# Hydraulic filter (Orange) on my new CX2510 keeps becoming lose and I lose lots of fluid



## btowns (2 mo ago)

No matter how tight I put on the new filter, it becomes lose. It seems temperature dependent when it gets cold outside (32F) it happens faster. Can I do anything to stop this? When I install a new filter, I can not tighten the filter anymore without fear of damage to the filter but it still works lose. Any suggestions?


----------



## FredM (Nov 18, 2015)

btowns said:


> No matter how tight I put on the new filter, it becomes lose. It seems temperature dependent when it gets cold outside (32F) it happens faster. Can I do anything to stop this? When I install a new filter, I can not tighten the filter anymore without fear of damage to the filter but it still works lose. Any suggestions?

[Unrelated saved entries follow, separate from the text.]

-- ==== Sys2Proof/Certificates/Slice0/Obligations.lean ====
section
/-! DEFINITION. The statements for the provers. -/

open Sys2Proof Sys2Proof.Machine Host

/-! ### Encodings and steps -/

/-- Decoding the encoding of a well-formed record gives the record back, whatever its operand fields (R273 to R278). -/
def Obligations.DecodeOfEncode : Prop :=
  ∀ (i : Instr) (x : Rec96), Decode.encode i = some x → i.WellFormed → Decode.record x = .ok i

/-- A word that decodes has one meaning: its instruction is well formed and encodes to that word (R273 to R278). -/
def Obligations.EncodeOfDecode : Prop :=
  ∀ (x : Rec96) (i : Instr), Decode.record x = .ok i → Decode.encode i = some x ∧ i.WellFormed

/-- Words of Tables 16.5, 16.11 and of the record layouts decode to their lines. -/
def Obligations.WrittenWordsDecode : Prop :=
  Decode.record 0x000101108003000000010001#96 =
    .ok (.addNode ⟨.i16, 1, .token, .literal, .always, .node .left 3, .unwired, 0x00010001⟩) ∧
  Decode.record 0x00B200F08001000000000000#96 = .ok (.iota ⟨.i32, 0, .zero, .zero, .always, .node .left 1, .unwired, 0⟩) ∧
  Decode.record 0x04D20210C005000000000000#96 = .ok (.cmp ⟨.i32, 2, .token, .literal, .always, .node .pred 5, .unwired, 0⟩) ∧
  Decode.record 0x04E800148004000000000000#96 = .ok (.selNode ⟨.f32, 0, .token, .literal, .ifTrue, .node .left 4, .unwired, 0⟩) ∧
  Decode.record 0x08A801308002800300000000#96 = .ok (.fan ⟨.f32, 1, .token, .zero, .always, .node .left 2, .node .left 3, 0⟩)

/-- A turn of a control core runs the record its block stands at, and a turn of a firing the node record in its slot. -/
def Obligations.StepRunsDecodedRecord : Prop :=
  (∀ (s : State) ts key r w b x i, s.agenda = .record key :: ts → tget s.regions key = some r → r.work = some w → tget r.blocks w.slot = some b →
    b.image.recs[w.pc]? = some x → Decode.record x = .ok i → step s = exec i { s with agenda := ts, actor := .core key }) ∧
  (∀ (s : State) ts tile idx f n i, s.agenda = .fire tile idx :: ts → (s.tile tile).ready[idx]? = some f →
    (s.tile tile).inst f.pe f.slot = some n → (∃ c m, nodeRecOf n.bits = some (i, c, m)) →
    step s = exec i { s with agenda := ts, actor := .fire tile idx })

/-- A turn of an event runs the event; a command, a flit and a management value that stand first are turns that stand open, as the instruction
they decode to. -/
def Obligations.StepRunsDecodedMessage : Prop :=
  (∀ (s : State) ts i, s.agenda = .event i :: ts → step s = exec i { s with agenda := ts, actor := .none }) ∧
  (∀ (s : State) c a i, s.clocked = true → s.host.cmd = some (c, a) → Decode.command c = .ok i → Turn.event i ∈ s.enabled) ∧
  (∀ (s : State) f i, s.clocked = true → (s.link.rx.head? = some f ∨ ∃ h ∈ s.link.held, h.flit = f) → Decode.flitStep f = .ok i → Turn.event i ∈ s.enabled) ∧
  (∀ (s : State) v vs, s.dev.mgmtIn = v :: vs → Turn.event (Decode.mgmt v) ∈ s.enabled)

/-- With nothing posted a step takes one of the turns that stand open, or a cycle of the clock, and the free choice counts on. -/
def Obligations.StepTakesOpenTurn : Prop :=
  ∀ s : State, s.agenda = [] → ∃ t, (t ∈ s.enabled ∨ t = .tick) ∧ step s = performTurn t s.drawn

/-- One cycle of the clock: CYCLE of every region that runs in it counts on by one, and no other register of a region and no cairn changes; where no
TEAR leaves a node's slot in it, memory and the rest of every region stand too (R11, R12). -/
def Obligations.ClockCountsCycles : Prop :=
  ∀ (s : State) ts, s.agenda = .tick :: ts → ∃ t, step s = .next t ∧ t.now = s.now + 1 ∧ t.cairn = s.cairn ∧
    (∀ k r, tget s.regions k = some r → ∃ r', tget t.regions k = some r' ∧ r'.s = r.s ∧ r'.h = r.h ∧
      r'.csrs = ({ r with cycle := if s.runs r then r.cycle + 1 else r.cycle } : Region).csrs) ∧
    ((∀ e ∈ s.regions, s.runs e.2 = true → ∀ k ∈ e.2.tiles, (s.tile k).leavers = []) →
      (∀ k r, tget s.regions k = some r → tget t.regions k = some { r with cycle := if s.runs r then r.cycle + 1 else r.cycle }) ∧
      t.mem.cells = s.mem.cells ∧ t.mem.poison = s.mem.poison ∧ t.dev = s.dev ∧ t.link = s.link ∧ t.heap = s.heap ∧ t.caches = s.caches)

/-- What reset leaves: FRZSTAT, MGMTSTAT, HERR and DEVNUM at their reset values, FEATEN as FEATAV, every cairn 0 with its flag clear, no
context, no launch, no region, no device number. -/
def Obligations.ResetValues : Prop :=
  State.reset.dev.frzstat = 0 ∧ State.reset.dev.mgmtstat = 0 ∧ State.reset.dev.herr = 0 ∧ State.reset.dev.devNum = 0xFFF ∧ State.reset.dev.devSet = false ∧
  State.reset.dev.featen = Config.featav ∧ State.reset.dev.powerLimit = 2200 ∧ State.reset.dev.powerSteps = 0 ∧
  (∀ k, State.reset.cairn.val k = 0 ∧ State.reset.cairn.flag k = false) ∧
  State.reset.host.ctxs = [] ∧ State.reset.host.launches = [] ∧ State.reset.regions = [] ∧ State.reset.link.topoDone = false

/-- The machine is safe at reset. -/
def Obligations.ResetIsSafe : Prop := State.reset.safe = true

/-- Every step keeps memory in its canonical form. -/
def Obligations.StepKeepsSafe : Prop := ∀ s t : State, s.safe = true → step s = .next t → t.safe = true

/-- No step answers a refusal: every operation and every event of the table has its meaning. -/
def Obligations.StepNeverRefuses : Prop := ∀ (s : State) r, step s ≠ .refused r

/-! ### Scalar records (R111 to R113, R294 to R298) -/

/-- R294, R295: the binary scalar records, DIV and REM with their cases. -/
def Obligations.ScalarBinaryResults : Prop :=
  (∀ (s : State) (c : CSite) (r : CtlRec), s.csite = some c →
    let a := c.reg r.a
    let x := if r.m.getLsbD 0 then r.imm else c.reg r.b
    let u := r.m.getLsbD 1
    let n := x.toNat % 64
    let done := fun (v : Word) => (Outcome.next (s.afterRecord c (c.w.setS r.d v)) : Outcome State Fault Refusal)
    exec (.addS r) s = done (BitVec.ofNat 64 (a.toNat + x.toNat)) ∧
    exec (.subS r) s = done (BitVec.ofInt 64 (a.toNat - x.toNat)) ∧
    exec (.mulS r) s = done (BitVec.ofNat 64 (a.toNat * x.toNat)) ∧
    exec (.mulhS r) s = done (if u then BitVec.ofNat 64 (a.toNat * x.toNat / 2 ^ 64) else BitVec.ofInt 64 (a.toInt * x.toInt / 2 ^ 64)) ∧
    exec (.andS r) s = done (a &&& x) ∧ exec (.orS r) s = done (a ||| x) ∧ exec (.xorS r) s = done (a ^^^ x) ∧ exec (.andnS r) s = done (a &&& ~~~x) ∧
    exec (.shlS r) s = done (BitVec.ofNat 64 (a.toNat * 2 ^ n)) ∧
    exec (.shrS r) s = done (BitVec.ofNat 64 (a.toNat / 2 ^ n)) ∧
    exec (.sarS r) s = done (BitVec.ofInt 64 (a.toInt / 2 ^ n)) ∧
    exec (.minS r) s = done (if u then (if a.toNat ≤ x.toNat then a else x) else (if a.toInt ≤ x.toInt then a else x)) ∧
    exec (.maxS r) s = done (if u then (if a.toNat ≤ x.toNat then x else a) else (if a.toInt ≤ x.toInt then x else a))) ∧
  (∀ r : CtlRec, r.m.getLsbD 0 = true → 64 ≤ r.imm.toNat →
    ¬ (Instr.shlS r).WellFormed ∧ ¬ (Instr.shrS r).WellFormed ∧ ¬ (Instr.sarS r).WellFormed) ∧
  (∀ (s : State) (c : CSite) (r : CtlRec), s.csite = some c →
    let a := c.reg r.a
    let x := if r.m.getLsbD 0 then r.imm else c.reg r.b
    ∃ q m wq wm, exec (.divS r) s = .next (s.afterRecord c wq) ∧ exec (.remS r) s = .next (s.afterRecord c wm) ∧
      (x = 0 → q = BitVec.allOnes 64 ∧ m = a ∧ wq = { (c.w.setS r.d q) with csrw := c.w.csrw ++ [(0x1001, 2)] } ∧
        wm = { (c.w.setS r.d m) with csrw := c.w.csrw ++ [(0x1001, 2)] }) ∧
      (x ≠ 0 → wq = c.w.setS r.d q ∧ wm = c.w.setS r.d m ∧ a = q * x + m ∧
        (r.m.getLsbD 1 = true → q.toNat = a.toNat / x.toNat ∧ m.toNat < x.toNat) ∧
        (r.m.getLsbD 1 = false → q = BitVec.ofInt 64 (a.toInt.tdiv x.toInt) ∧ (m ≠ 0 → (m.toInt < 0 ↔ a.toInt < 0))))) ∧
  (∀ r : Region, (r.setCsr 0x1001 2).exsum = r.exsum ||| 2)

/-- R296: MOVI, SEL, SETC, CLZ and POPC; a write to `s0` is discarded. -/
def Obligations.ScalarOtherResults : Prop :=
  ∀ (s : State) (c : CSite) (r : CtlRec), s.csite = some c →
    let a := c.reg r.a
    let x := if r.m.getLsbD 0 then r.imm else c.reg r.b
    let done := fun (v : Word) => (Outcome.next (s.afterRecord c (c.w.setS r.d v)) : Outcome State Fault Refusal)
    exec (.movi r) s = done r.imm ∧
    exec (.sel r) s = done (if a = 0 then r.imm else c.reg r.b) ∧
    (∃ b : Bool, exec (.setc r) s = done (if b then 1 else 0) ∧
      (r.cc = 0 → (b = true ↔ a = x)) ∧ (r.cc = 1 → (b = true ↔ a ≠ x)) ∧ (r.cc = 2 → (b = true ↔ a.toInt < x.toInt)) ∧
      (r.cc = 3 → (b = true ↔ x.toInt ≤ a.toInt)) ∧ (r.cc = 4 → (b = true ↔ a.toNat < x.toNat)) ∧ (r.cc = 5 → (b = true ↔ x.toNat ≤ a.toNat))) ∧
    (∃ k, k ≤ 64 ∧ exec (.clz r) s = done (BitVec.ofNat 64 k) ∧ (∀ i, 64 - k ≤ i → i < 64 → a.getLsbD i = false) ∧ (k < 64 → a.getLsbD (63 - k) = true)) ∧
    exec (.popc r) s = done (BitVec.ofNat 64 ((List.range 64).filter fun i => a.getLsbD i).length) ∧
    (∀ v, c.w.setS 0 v = c.w)

/-- R111: `s0` reads as zero and discards writes, a launch finds ARG0 and ARG1 in `s1` and `s2` and zero elsewhere. -/
def Obligations.ScalarRegisterZero : Prop :=
  (∀ (rs : List Word) (v : Word), readS rs 0 = 0 ∧ writeS rs 0 v = rs) ∧
  (∀ (rs : List Word) (n k : BitVec 5) (v : Word), rs.length = 32 → n ≠ 0 → readS (writeS rs n v) k = if k = n then v else readS rs k) ∧
  (∀ (s : State) lid (l : Launch) (p : Spot) (n : BitVec 5), (newRegion s lid l p).s.length = 32 ∧
    readS (newRegion s lid l p).s n = if n = 1 then l.arg0 else if n = 2 then l.arg1 else 0)

/-- R298, R113: CSRR and CSRW, and what a status write does at commit. CSRR reads what the register held when its block began. -/
def Obligations.StatusRegisterAccess : Prop :=
  (∀ (s : State) (c : CSite) (r : CtlRec) v, s.csite = some c → tget c.w.csrs (field r.imm 11 0) = some v →
    exec (.csrr r) s = .next (s.afterRecord c (c.w.setS r.d v))) ∧
  (∀ (s : State) (c : CSite) (r : CtlRec), s.csite = some c →
    csrwOk (field r.imm 11 0) (c.reg r.a) = true →
    exec (.csrw r) s = .next (s.afterRecord c { c.w with csrw := c.w.csrw ++ [(field r.imm 11 0, c.reg r.a)] })) ∧
  (∀ (s : State) (c : CSite) (r : CtlRec), s.csite = some c → tget c.w.csrs (field r.imm 11 0) = none →
    exec (.csrr r) s = .next (s.coreFault c c.w cIllegalInstr 0 0)) ∧
  (∀ (r : Region) slot n, tget (Work.start r slot).csrs n = r.csr n) ∧
  (∀ (s : State) (c : CSite) (r : CtlRec), s.csite = some c → csrwOk (field r.imm 11 0) (c.reg r.a) = false →
    exec (.csrw r) s = .next (s.coreFault c c.w cIllegalInstr 0 0)) ∧
  (∀ n v, csrwOk n v = true ↔ (n = 1 ∨ (n = 3 ∧ v.toNat < 2 ^ 16) ∨ ((n = 0x10 ∨ n = 0x11) ∧ v.toNat < 2 ^ 56 ∧ v.toNat % 2048 = 0) ∨ n = 0x12)) ∧
  (∀ (r : Region) v, (r.setCsr 1 v).exsum = r.exsum &&& ~~~v ∧ (r.setCsr 3 v).fwb = (if v = 0 then 50 else v) ∧
    (r.setCsr 0x10 v).trapbase = v ∧ (r.setCsr 0x11 v).trapblk = v ∧ bitAt (r.setCsr 0x12 v).trapcause 63 = bitAt v 63)

/-- The local records and what they leave for the commit: EXIT, EXITC, CALLB, RETB, HALT, RETT, TRAP, IDLE, FEAT, HMOV, RELQ (R301, R302, R305, R319,
R323, R327, R328, R330, R331). -/
def Obligations.LocalRecordResults : Prop :=
  ∀ (s : State) (c : CSite) (r : CtlRec), s.csite = some c →
    let a := c.reg r.a
    let done := fun (w : Work) => (Outcome.next (s.afterRecord c w) : Outcome State Fault Refusal)
    let target := fun (v : Word) => v.toNat < 2 ^ 56 ∧ v.toNat % 2048 = 0
    (r.m.getLsbD 0 = false → exec (.exitB r) s = done { c.w with ending := .goto r.imm.toNat }) ∧
    (r.m.getLsbD 0 = true → target a → exec (.exitB r) s = done { c.w with ending := .goto a.toNat }) ∧
    (r.m.getLsbD 0 = true → ¬ target a → exec (.exitB r) s = .next (s.coreFault c c.w cIllegalInstr 0 0)) ∧
    exec (.exitc r) s = done { c.w with ending := .goto (if condHolds r.cc a (c.reg r.b) then r.imm.toNat else c.blk.image.hdr.next) } ∧
    exec (.callb r) s = done { (c.w.setS r.d (BitVec.ofNat 64 c.blk.image.hdr.next)) with ending := .goto r.imm.toNat } ∧
    (target a → exec (.retb r) s = done { c.w with ending := .goto a.toNat }) ∧
    exec (.halt r) s = done { c.w with ending := .halt } ∧
    exec (.rett r) s = done { c.w with ending := .rett } ∧
    exec (.trap r) s = done { c.w with trapCode := some (r.imm.toNat % 65536) } ∧
    exec (.idle r) s = done { c.w with idle := some (r.imm.toNat % 2 ^ 32) } ∧
    exec (.feat r) s = done (c.w.setS r.d (BitVec.ofNat 64 (r.imm.toNat &&& s.diefeat (dieOf c.rg.part)))) ∧
    (r.m = 0 → exec (.hmov r) s = done (c.w.setH r.d a)) ∧
    (r.m = 1 → exec (.hmov r) s = done (c.w.setS r.d (readH c.w.h r.a))) ∧
    (r.m = 2 → exec (.hmov r) s = done (c.w.setH r.d (readH c.w.h r.a))) ∧
    exec (.relq r) s = done (c.w.setS r.d (tgetD s.heap.engines (r.imm.toNat % 4) RelocEng.blank).relq)

/-- R327: TRAP.RD reads a word of the trap record or of the software head, and 0 where there is none; TRAP.POP retires the software head, so that the
block's later records and its commit find the queue without it; the software head is the queue's oldest class-00 record, or where it holds none its
oldest class-11 record. -/
def Obligations.TrapRecordReads : Prop :=
  (∀ (s : State) (c : CSite) (r : CtlRec), s.csite = some c →
    let head := softHead c.queue
    (bitAt r.imm 3 = false → exec (.trapRd r) s = .next (s.afterRecord c (c.w.setS r.d (match c.rg.trapRec with
      | some f => f.word (r.imm.toNat % 8)
      | none => 0)))) ∧
    (bitAt r.imm 3 = true → exec (.trapRd r) s = .next (s.afterRecord c (c.w.setS r.d (match head with
      | some f => f.word (r.imm.toNat % 8)
      | none => 0)))) ∧
    (∀ f, head = some f → exec (.trapPop r) s = .next (s.afterRecord c { c.w with pops := c.w.pops ++ [f.seq] })) ∧
    (head = none → exec (.trapPop r) s = .next (s.afterRecord c c.w)) ∧
    c.queue = (c.rg.queue.filter fun f => !c.w.pops.contains f.seq) ∧ (c.rg.committed c.w).queue = c.queue) ∧
  (∀ (before after : List FaultRec) f, f.cls = 0 → (∀ g ∈ before, g.cls ≠ 0) → softHead (before ++ f :: after) = some f) ∧
  (∀ (before after : List FaultRec) f, f.cls = 3 → (∀ g ∈ before, g.cls ≠ 3) → (∀ g ∈ before ++ f :: after, g.cls ≠ 0) →
    softHead (before ++ f :: after) = some f) ∧
  (∀ q : List FaultRec, (∀ g ∈ q, g.cls ≠ 0 ∧ g.cls ≠ 3) → softHead q = none)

G'day btowns, welcome to the forum:

Strange you should be having this problem, are you spinning the filter on until the rubber seal touches the base and then turning a 1/4 turn as the usual filter install instructions say?, do you lube the new rubber seal before install, if you have a filter remover, you can use this to tighten the filter some more, mount this at the bottom of the filter where the sides meet the bottom and this will prevent crush and tighten a further 1/4 turn.

Does the filter feel loose on the threaded section when you spin this on?, do you also make sure when you remove the old filter, the rubber seal comes away with the filter and hasn't remained stuck to the mount base?, if the old seal is still in place when the new filter is screwed on, then this will give you a major leak problem when the engine is started.


----------



## btowns (2 mo ago)

FredM said:


> G'day btowns, welcome to the forum:
> 
> Strange you should be having this problem, are you spinning the filter on until the rubber seal touches the base and then turning a 1/4 turn as the usual filter install instructions say?, do you lube the new rubber seal before install, if you have a filter remover, you can use this to tighten the filter some more, mount this at the bottom of the filter where the sides meet the bottom and this will prevent crush and tighten a further 1/4 turn.
> 
> Does the filter feel loose on the threaded section when you spin this on?, do you also make sure when you remove the old filter, the rubber seal comes away with the filter and hasn't remained stuck to the mount base?, if the old seal is still in place when the new filter is screwed on, then this will give you a major leak problem when the engine is started.


I have been successful in changing the filter for my 50 and 100 hour service. Yes, I make sure that all of the old filter was removed including the gasket. The threads seem tight, no different that any other oil filter I have changed. I have never had a problem with any oil filter before following these steps: Apply a thin film of oil on the rubber gasket, spinning the new filter on till it stops, making it hand tight and then applying an oil filter wrench and turning it another 1/2 -3/4 turn. The tractor was not used for two weeks and the temperature dropped from 70+F down to 32F over the 2 weeks. When I parked the tractor two weeks ago, there was no leak and I had just finished using the tractor for several hours. I wanted to use the tractor to move my finish mower to clean it for winter storage so I started the tractor and walked away for about 10 mins because it was very cold. I was letting the tractor run and warm up (just parked with no load) and it may have started to leak when I started the tractor but I did not notice it until I came back. . Most of the hydraulic fluid was on the ground before I noticed. I had to replace the filter as the one that leaked would no longer seal even when I re-tightened. Then, once I was sure the leak was stopped and I had added fluid back, I moved the tractor and shut it off for about 2 hours. Before I started the tractor again I checked the filter and to my surprise, it was loose again (but not leaking) and I had to re-tighten to hand tight and then used the wrench again. I have parked the tractor and will check the filter before each use to make sure I start off tight. I have never had a filter, once tight and not leaking, ever spontaneously become loose. Can I use lock-tight on the threads?


----------



## FredM (Nov 18, 2015)

No!!, don't use Loctite, you may end up with a bigger problem trying to remove the filter even though Loctite is mostly compatible with most oils.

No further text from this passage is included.